Corruption could be the key
Much commentary on the 2018 midterm campaign has focused on a drift or a lurch left in the Democratic Party, the measurement of the portside tilt varying from analyst to analyst. In fact, more moderate progressives have done well in the primaries so far, but Democrats are certainly less enamored of centrism than they were in the 1990s.
What’s missed in this sort of analysis is that many, maybe most, of us don’t think in simple left-right terms, and countless issues are not cleanly identified this way. The same is true of elections. When the returns are tallied in November, the results may be better explained by the reform/corruption dynamic than any other.
New York magazine’s Jonathan Chait was one of the first journalists to suggest how important corruption could be in this year’s campaign. Writing in April, Chait argued that it “should take very little work” for Democratic candidates “to stitch all the administration’s misdeeds together into a tale of unchecked greed.”

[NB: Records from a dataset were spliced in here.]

theorem incAtHl : Statement (.incAtHl) := of_bytes (b := 0x34) rfl rfl

theorem decAtHl : Statement (.decAtHl) := of_bytes (b := 0x35) rfl rfl

theorem ldAtHlN8 (n8 : Byte) : Statement (.ldAtHlN8 n8) := of_bytes (b := 0x36) rfl rfl

theorem scf : Statement (.scf) := of_bytes (b := 0x37) rfl rfl

theorem jrCE8 (e8 : Byte) : Statement (.jrCE8 e8) := of_bytes (b := 0x38) rfl rfl

theorem addHlSp : Statement (.addHlSp) := of_bytes (b := 0x39) rfl rfl

theorem ldAAtHld : Statement (.ldAAtHld) := of_bytes (b := 0x3A) rfl rfl

theorem decSp : Statement (.decSp) := of_bytes (b := 0x3B) rfl rfl

theorem incA : Statement (.incA) := of_bytes (b := 0x3C) rfl rfl

theorem decA : Statement (.decA) := of_bytes (b := 0x3D) rfl rfl

theorem ldAN8 (n8 : Byte) : Statement (.ldAN8 n8) := of_bytes (b := 0x3E) rfl rfl

theorem ccf : Statement (.ccf) := of_bytes (b := 0x3F) rfl rfl

theorem ldBB : Statement (.ldBB) := of_bytes (b := 0x40) rfl rfl

theorem ldBC : Statement (.ldBC) := of_bytes (b := 0x41) rfl rfl

theorem ldBD : Statement (.ldBD) := of_bytes (b := 0x42) rfl rfl

theorem ldBE : Statement (.ldBE) := of_bytes (b := 0x43) rfl rfl

theorem ldBH : Statement (.ldBH) := of_bytes (b := 0x44) rfl rfl

theorem ldBL : Statement (.ldBL) := of_bytes (b := 0x45) rfl rfl

theorem ldBAtHl : Statement (.ldBAtHl) := of_bytes (b := 0x46) rfl rfl

theorem ldBA : Statement (.ldBA) := of_bytes (b := 0x47) rfl rfl

theorem ldCB : Statement (.ldCB) := of_bytes (b := 0x48) rfl rfl

theorem ldCC : Statement (.ldCC) := of_bytes (b := 0x49) rfl rfl

theorem ldCD : Statement (.ldCD) := of_bytes (b := 0x4A) rfl rfl

theorem ldCE : Statement (.ldCE) := of_bytes (b := 0x4B) rfl rfl

theorem ldCH : Statement (.ldCH) := of_bytes (b := 0x4C) rfl rfl

theorem ldCL : Statement (.ldCL) := of_bytes (b := 0x4D) rfl rfl

theorem ldCAtHl : Statement (.ldCAtHl) := of_bytes (b := 0x4E) rfl rfl

theorem ldCA : Statement (.ldCA) := of_bytes (b := 0x4F) rfl rfl

theorem ldDB : Statement (.ldDB) := of_bytes (b := 0x50) rfl rfl

theorem ldDC : Statement (.ldDC) := of_bytes (b := 0x51) rfl rfl

theorem ldDD : Statement (.ldDD) := of_bytes (b := 0x52) rfl rfl

theorem ldDE : Statement (.ldDE) := of_bytes (b := 0x53) rfl rfl

theorem ldDH : Statement (.ldDH) := of_bytes (b := 0x54) rfl rfl

theorem ldDL : Statement (.ldDL) := of_bytes (b := 0x55) rfl rfl

theorem ldDAtHl : Statement (.ldDAtHl) := of_bytes (b := 0x56) rfl rfl

theorem ldDA : Statement (.ldDA) := of_bytes (b := 0x57) rfl rfl

theorem ldEB : Statement (.ldEB) := of_bytes (b := 0x58) rfl rfl

theorem ldEC : Statement (.ldEC) := of_bytes (b := 0x59) rfl rfl

theorem ldED : Statement (.ldED) := of_bytes (b := 0x5A) rfl rfl

theorem ldEE : Statement (.ldEE) := of_bytes (b := 0x5B) rfl rfl

theorem ldEH : Statement (.ldEH) := of_bytes (b := 0x5C) rfl rfl

theorem ldEL : Statement (.ldEL) := of_bytes (b := 0x5D) rfl rfl

theorem ldEAtHl : Statement (.ldEAtHl) := of_bytes (b := 0x5E) rfl rfl

theorem ldEA : Statement (.ldEA) := of_bytes (b := 0x5F) rfl rfl

theorem ldHB : Statement (.ldHB) := of_bytes (b := 0x60) rfl rfl

theorem ldHC : Statement (.ldHC) := of_bytes (b := 0x61) rfl rfl

theorem ldHD : Statement (.ldHD) := of_bytes (b := 0x62) rfl rfl

theorem ldHE : Statement (.ldHE) := of_bytes (b := 0x63) rfl rfl

theorem ldHH : Statement (.ldHH) := of_bytes (b := 0x64) rfl rfl

theorem ldHL : Statement (.ldHL) := of_bytes (b := 0x65) rfl rfl

theorem ldHAtHl : Statement (.ldHAtHl) := of_bytes (b := 0x66) rfl rfl

theorem ldHA : Statement (.ldHA) := of_bytes (b := 0x67) rfl rfl

theorem ldLB : Statement (.ldLB) := of_bytes (b := 0x68) rfl rfl

theorem ldLC : Statement (.ldLC) := of_bytes (b := 0x69) rfl rfl

theorem ldLD : Statement (.ldLD) := of_bytes (b := 0x6A) rfl rfl

theorem ldLE : Statement (.ldLE) := of_bytes (b := 0x6B) rfl rfl

theorem ldLH : Statement (.ldLH) := of_bytes (b := 0x6C) rfl rfl

theorem ldLL : Statement (.ldLL) := of_bytes (b := 0x6D) rfl rfl

theorem ldLAtHl : Statement (.ldLAtHl) := of_bytes (b := 0x6E) rfl rfl

theorem ldLA : Statement (.ldLA) := of_bytes (b := 0x6F) rfl rfl

theorem ldAtHlB : Statement (.ldAtHlB) := of_bytes (b := 0x70) rfl rfl

theorem ldAtHlC : Statement (.ldAtHlC) := of_bytes (b := 0x71) rfl rfl

theorem ldAtHlD : Statement (.ldAtHlD) := of_bytes (b := 0x72) rfl rfl

theorem ldAtHlE : Statement (.ldAtHlE) := of_bytes (b := 0x73) rfl rfl

theorem ldAtHlH : Statement (.ldAtHlH) := of_bytes (b := 0x74) rfl rfl

theorem ldAtHlL : Statement (.ldAtHlL) := of_bytes (b := 0x75) rfl rfl

theorem ldAtHlA : Statement (.ldAtHlA) := of_bytes (b := 0x77) rfl rfl

theorem ldAB : Statement (.ldAB) := of_bytes (b := 0x78) rfl rfl

theorem ldAC : Statement (.ldAC) := of_bytes (b := 0x79) rfl rfl

theorem ldAD : Statement (.ldAD) := of_bytes (b := 0x7A) rfl rfl

theorem ldAE : Statement (.ldAE) := of_bytes (b := 0x7B) rfl rfl

theorem ldAH : Statement (.ldAH) := of_bytes (b := 0x7C) rfl rfl

theorem ldAL : Statement (.ldAL) := of_bytes (b := 0x7D) rfl rfl

theorem ldAAtHl : Statement (.ldAAtHl) := of_bytes (b := 0x7E) rfl rfl

theorem ldAA : Statement (.ldAA) := of_bytes (b := 0x7F) rfl rfl

theorem addAB : Statement (.addAB) := of_bytes (b := 0x80) rfl rfl

theorem addAC : Statement (.addAC) := of_bytes (b := 0x81) rfl rfl

theorem addAD : Statement (.addAD) := of_bytes (b := 0x82) rfl rfl

theorem addAE : Statement (.addAE) := of_bytes (b := 0x83) rfl rfl

theorem addAH : Statement (.addAH) := of_bytes (b := 0x84) rfl rfl

theorem addAL : Statement (.addAL) := of_bytes (b := 0x85) rfl rfl

theorem addAAtHl : Statement (.addAAtHl) := of_bytes (b := 0x86) rfl rfl

theorem addAA : Statement (.addAA) := of_bytes (b := 0x87) rfl rfl

theorem adcAB : Statement (.adcAB) := of_bytes (b := 0x88) rfl rfl

theorem adcAC : Statement (.adcAC) := of_bytes (b := 0x89) rfl rfl

theorem adcAD : Statement (.adcAD) := of_bytes (b := 0x8A) rfl rfl

theorem adcAE : Statement (.adcAE) := of_bytes (b := 0x8B) rfl rfl

theorem adcAH : Statement (.adcAH) := of_bytes (b := 0x8C) rfl rfl

theorem adcAL : Statement (.adcAL) := of_bytes (b := 0x8D) rfl rfl

theorem adcAAtHl : Statement (.adcAAtHl) := of_bytes (b := 0x8E) rfl rfl

theorem adcAA : Statement (.adcAA) := of_bytes (b := 0x8F) rfl rfl

theorem subAB : Statement (.subAB) := of_bytes (b := 0x90) rfl rfl

theorem subAC : Statement (.subAC) := of_bytes (b := 0x91) rfl rfl

theorem subAD : Statement (.subAD) := of_bytes (b := 0x92) rfl rfl

theorem subAE : Statement (.subAE) := of_bytes (b := 0x93) rfl rfl

theorem subAH : Statement (.subAH) := of_bytes (b := 0x94) rfl rfl

theorem subAL : Statement (.subAL) := of_bytes (b := 0x95) rfl rfl

theorem subAAtHl : Statement (.subAAtHl) := of_bytes (b := 0x96) rfl rfl

theorem subAA : Statement (.subAA) := of_bytes (b := 0x97) rfl rfl

theorem sbcAB : Statement (.sbcAB) := of_bytes (b := 0x98) rfl rfl

theorem sbcAC : Statement (.sbcAC) := of_bytes (b := 0x99) rfl rfl

theorem sbcAD : Statement (.sbcAD) := of_bytes (b := 0x9A) rfl rfl

theorem sbcAE : Statement (.sbcAE) := of_bytes (b := 0x9B) rfl rfl

theorem sbcAH : Statement (.sbcAH) := of_bytes (b := 0x9C) rfl rfl

theorem sbcAL : Statement (.sbcAL) := of_bytes (b := 0x9D) rfl rfl

theorem sbcAAtHl : Statement (.sbcAAtHl) := of_bytes (b := 0x9E) rfl rfl

theorem sbcAA : Statement (.sbcAA) := of_bytes (b := 0x9F) rfl rfl

theorem andAB : Statement (.andAB) := of_bytes (b := 0xA0) rfl rfl

theorem andAC : Statement (.andAC) := of_bytes (b := 0xA1) rfl rfl

theorem andAD : Statement (.andAD) := of_bytes (b := 0xA2) rfl rfl

theorem andAE : Statement (.andAE) := of_bytes (b := 0xA3) rfl rfl

theorem andAH : Statement (.andAH) := of_bytes (b := 0xA4) rfl rfl

theorem andAL : Statement (.andAL) := of_bytes (b := 0xA5) rfl rfl

theorem andAAtHl : Statement (.andAAtHl) := of_bytes (b := 0xA6) rfl rfl

theorem andAA : Statement (.andAA) := of_bytes (b := 0xA7) rfl rfl

theorem xorAB : Statement (.xorAB) := of_bytes (b := 0xA8) rfl rfl

theorem xorAC : Statement (.xorAC) := of_bytes (b := 0xA9) rfl rfl

theorem xorAD : Statement (.xorAD) := of_bytes (b := 0xAA) rfl rfl

theorem xorAE : Statement (.xorAE) := of_bytes (b := 0xAB) rfl rfl

theorem xorAH : Statement (.xorAH) := of_bytes (b := 0xAC) rfl rfl

theorem xorAL : Statement (.xorAL) := of_bytes (b := 0xAD) rfl rfl

theorem xorAAtHl : Statement (.xorAAtHl) := of_bytes (b := 0xAE) rfl rfl

theorem xorAA : Statement (.xorAA) := of_bytes (b := 0xAF) rfl rfl

theorem orAB : Statement (.orAB) := of_bytes (b := 0xB0) rfl rfl

theorem orAC : Statement (.orAC) := of_bytes (b := 0xB1) rfl rfl

theorem orAD : Statement (.orAD) := of_bytes (b := 0xB2) rfl rfl

theorem orAE : Statement (.orAE) := of_bytes (b := 0xB3) rfl rfl

theorem orAH : Statement (.orAH) := of_bytes (b := 0xB4) rfl rfl

theorem orAL : Statement (.orAL) := of_bytes (b := 0xB5) rfl rfl

theorem orAAtHl : Statement (.orAAtHl) := of_bytes (b := 0xB6) rfl rfl

theorem orAA : Statement (.orAA) := of_bytes (b := 0xB7) rfl rfl

theorem cpAB : Statement (.cpAB) := of_bytes (b := 0xB8) rfl rfl

theorem cpAC : Statement (.cpAC) := of_bytes (b := 0xB9) rfl rfl

theorem cpAD : Statement (.cpAD) := of_bytes (b := 0xBA) rfl rfl

theorem cpAE : Statement (.cpAE) := of_bytes (b := 0xBB) rfl rfl

theorem cpAH : Statement (.cpAH) := of_bytes (b := 0xBC) rfl rfl

theorem cpAL : Statement (.cpAL) := of_bytes (b := 0xBD) rfl rfl

theorem cpAAtHl : Statement (.cpAAtHl) := of_bytes (b := 0xBE) rfl rfl

theorem cpAA : Statement (.cpAA) := of_bytes (b := 0xBF) rfl rfl

theorem retNz : Statement (.retNz) := of_bytes (b := 0xC0) rfl rfl

theorem popBc : Statement (.popBc) := of_bytes (b := 0xC1) rfl rfl

theorem jpNzN16 (n16 : Word) : Statement (.jpNzN16 n16) := of_bytes (b := 0xC2) rfl rfl

theorem jpN16 (n16 : Word) : Statement (.jpN16 n16) := of_bytes (b := 0xC3) rfl rfl

theorem callNzN16 (n16 : Word) : Statement (.callNzN16 n16) := of_bytes (b := 0xC4) rfl rfl

theorem pushBc : Statement (.pushBc) := of_bytes (b := 0xC5) rfl rfl

theorem addAN8 (n8 : Byte) : Statement (.addAN8 n8) := of_bytes (b := 0xC6) rfl rfl

theorem rst00 : Statement (.rst00) := of_bytes (b := 0xC7) rfl rfl

theorem retZ : Statement (.retZ) := of_bytes (b := 0xC8) rfl rfl

theorem ret : Statement (.ret) := of_bytes (b := 0xC9) rfl rfl

theorem jpZN16 (n16 : Word) : Statement (.jpZN16 n16) := of_bytes (b := 0xCA) rfl rfl

theorem prefixCb (op2 : Byte) : Statement (.prefixCb op2) := of_bytes (b := 0xCB) (rest := [op2]) rfl rfl

theorem callZN16 (n16 : Word) : Statement (.callZN16 n16) := of_bytes (b := 0xCC) rfl rfl

theorem callN16 (n16 : Word) : Statement (.callN16 n16) := of_bytes (b := 0xCD) rfl rfl

theorem adcAN8 (n8 : Byte) : Statement (.adcAN8 n8) := of_bytes (b := 0xCE) rfl rfl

The advantages of the corruption issue are (1) “corrupt” really is the right word to describe the Trump administration; (2) a concern over corruption transcends philosophical dispositions; and (3) the failure to “drain the swamp” is one of President Trump’s most obvious broken promises. Instead, Trump has turned the swamp into an immense toxic waste dump. The stench emanates from Cabinet officials driven from office by egregious behavior and from Trump’s own violations of longstanding norms limiting business dealings by presidents and their families.
But the corruption issue goes beyond meat-and-potatoes sleaze. Our democracy itself is in danger from the overpowering influence of money on our politics, unchecked foreign intervention in our elections and an increasing willingness of Republicans to bias the system in their favor through gerrymandering and restrictions on access to the ballot.

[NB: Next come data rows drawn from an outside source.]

/-- The registers a shared operation may write. -/
def SharedOp.registers (op : SharedOp) : List Reg8 :=
  match op with
  | .loadR8 dst _ | .loadN8 dst _ => dst.registers
  | .loadR16 o _ | .incrementR16 o | .decrementR16 o => o.registers
  | .loadIndirect p => .a :: p.registers
  | .storeIndirect p => p.registers
  | .loadAbsolute _ | .loadHighN8 _ | .loadHighC => [.a]
  | .popR16 o => o.registers
  | .aluR8 k _ | .aluN8 k _ => if k.writesA then [.a, .f] else [.f]
  | .incrementR8 o | .decrementR8 o => o.registers ++ [.f]
  | .decimalAdjust | .complementA | .rotateA _ => [.a, .f]
  | .setCarry | .complementCarry | .addSp _ | .testR8 _ _ => [.f]
  | .addHl _ | .loadHlSp _ => [.h, .l, .f]
  | .rotateR8 _ o => .f :: o.registers
  | .resetR8 _ o | .setR8 _ o => o.registers
  | .secondTable op2 => tableTwoRegisters op2
  | _ => []

section
variable {rs : List Reg8} {x : Regs} {s : State}

theorem RegWrites.writeR8 (h : RegWrites rs x s.regs) {o : R8} (ho : o.registers ⊆ rs) (v : Byte) :
    RegWrites rs x (s.writeR8 o v).regs := by
  cases o with
  | atHl => simpa [State.writeR8] using h
  | b | c | d | e | h | l | a => exact h.set (ho (List.mem_singleton_self _)) v

theorem RegWrites.writePair (h : RegWrites rs x s.regs) {hi lo : Reg8} (hhi : hi ∈ rs) (hlo : lo ∈ rs) (v : Word) :
    RegWrites rs x (s.setPair hi lo v).regs :=
  (h.set hhi _).set hlo _

theorem RegWrites.writeR16 (h : RegWrites rs x s.regs) {o : R16} (ho : o.registers ⊆ rs) (v : Word) :
    RegWrites rs x (s.writeR16 o v).regs := by
  cases o with
  | sp => exact h
  | bc | de | hl => exact h.writePair (ho (by decide)) (ho (by decide)) v

theorem RegWrites.writeR16Stk (h : RegWrites rs x s.regs) {o : R16Stk} (ho : o.registers ⊆ rs) (v : Word) :
    RegWrites rs x (s.writeR16Stk o v).regs := by
  cases o with
  | bc | de | hl | af => exact h.writePair (ho (by decide)) (ho (by decide)) v

theorem RegWrites.indUpdate (h : RegWrites rs x s.regs) {p : IndAddr} (hp : p.registers ⊆ rs) :
    RegWrites rs x (s.indUpdate p).regs := by
  cases p with
  | bc | de => exact h
  | hlInc | hlDec => exact h.writePair (hp (by decide)) (hp (by decide)) _

theorem RegWrites.setReg (h : RegWrites rs x s.regs) {r : Reg8} (hr : r ∈ rs) (v : Byte) :
    RegWrites rs x (s.setReg r v).regs := h.set hr v

theorem RegWrites.retire (h : RegWrites rs x s.regs) (length cycles : Nat) :
    RegWrites rs x (s.retire length cycles).regs :=
  (State.retire_regs length cycles s).symm ▸ h

theorem RegWrites.jump (h : RegWrites rs x s.regs) (target : Word) (cycles : Nat) :
    RegWrites rs x (s.jump target cycles).regs :=
  (State.jump_regs target cycles s).symm ▸ h

theorem RegWrites.setFlags (h : RegWrites rs x s.regs) (hf : .f ∈ rs) {w : Nat} (sel : Selector) (r : AluResult w) :
    RegWrites rs x (s.setFlags sel r).regs := h.set hf _

end

theorem RegWrites.aluFinish (k : AluOp) (r : AluResult 8) (s : State) :
    RegWrites (if k.writesA then [.a, .f] else [.f]) s.regs (s.aluFinish k r).regs := by
  unfold State.aluFinish
  cases k.writesA
  · exact .setFlags .refl (by decide) _ _
  · exact .setFlags (.setReg .refl (by decide) _) (by decide) _ _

And Trumpian corruption has shown that we counted too much on the decency of public officials. Alas, we now know that basic expectations — from the release of tax returns by presidential candidates to the avoidance of blatant conflicts of interest — need to be codified. Scandals are like that: They teach us where existing laws fall short.
A program to renew self-rule is coming to a congressional campaign near you. In late June, Rep. John Sarbanes, D-Md., introduced a resolution outlining a broad agenda that has been cosponsored by 163 House Democrats. It’s a promissory note to the electorate outlining areas where the party is working on legislation it pledges to enact should it win a majority.
They would start by restoring the effectiveness of the Voting Rights Act, gutted by the Supreme Court in 2013; providing for nationwide automatic voter registration; ending purges that disenfranchise many citizens; and outlawing gerrymandering by requiring states to establish cross-party commissions to draw district lines.
Sarbanes said in an interview that the goal is not simply to have a campaign theme that appeals to conservatives, independents and progressives alike, but also to commit his party to specific actions. “This is not a message you wear,” he said. “This is a message you own.”
E.J. Dionne is syndicated by The Washington Post Writers Group.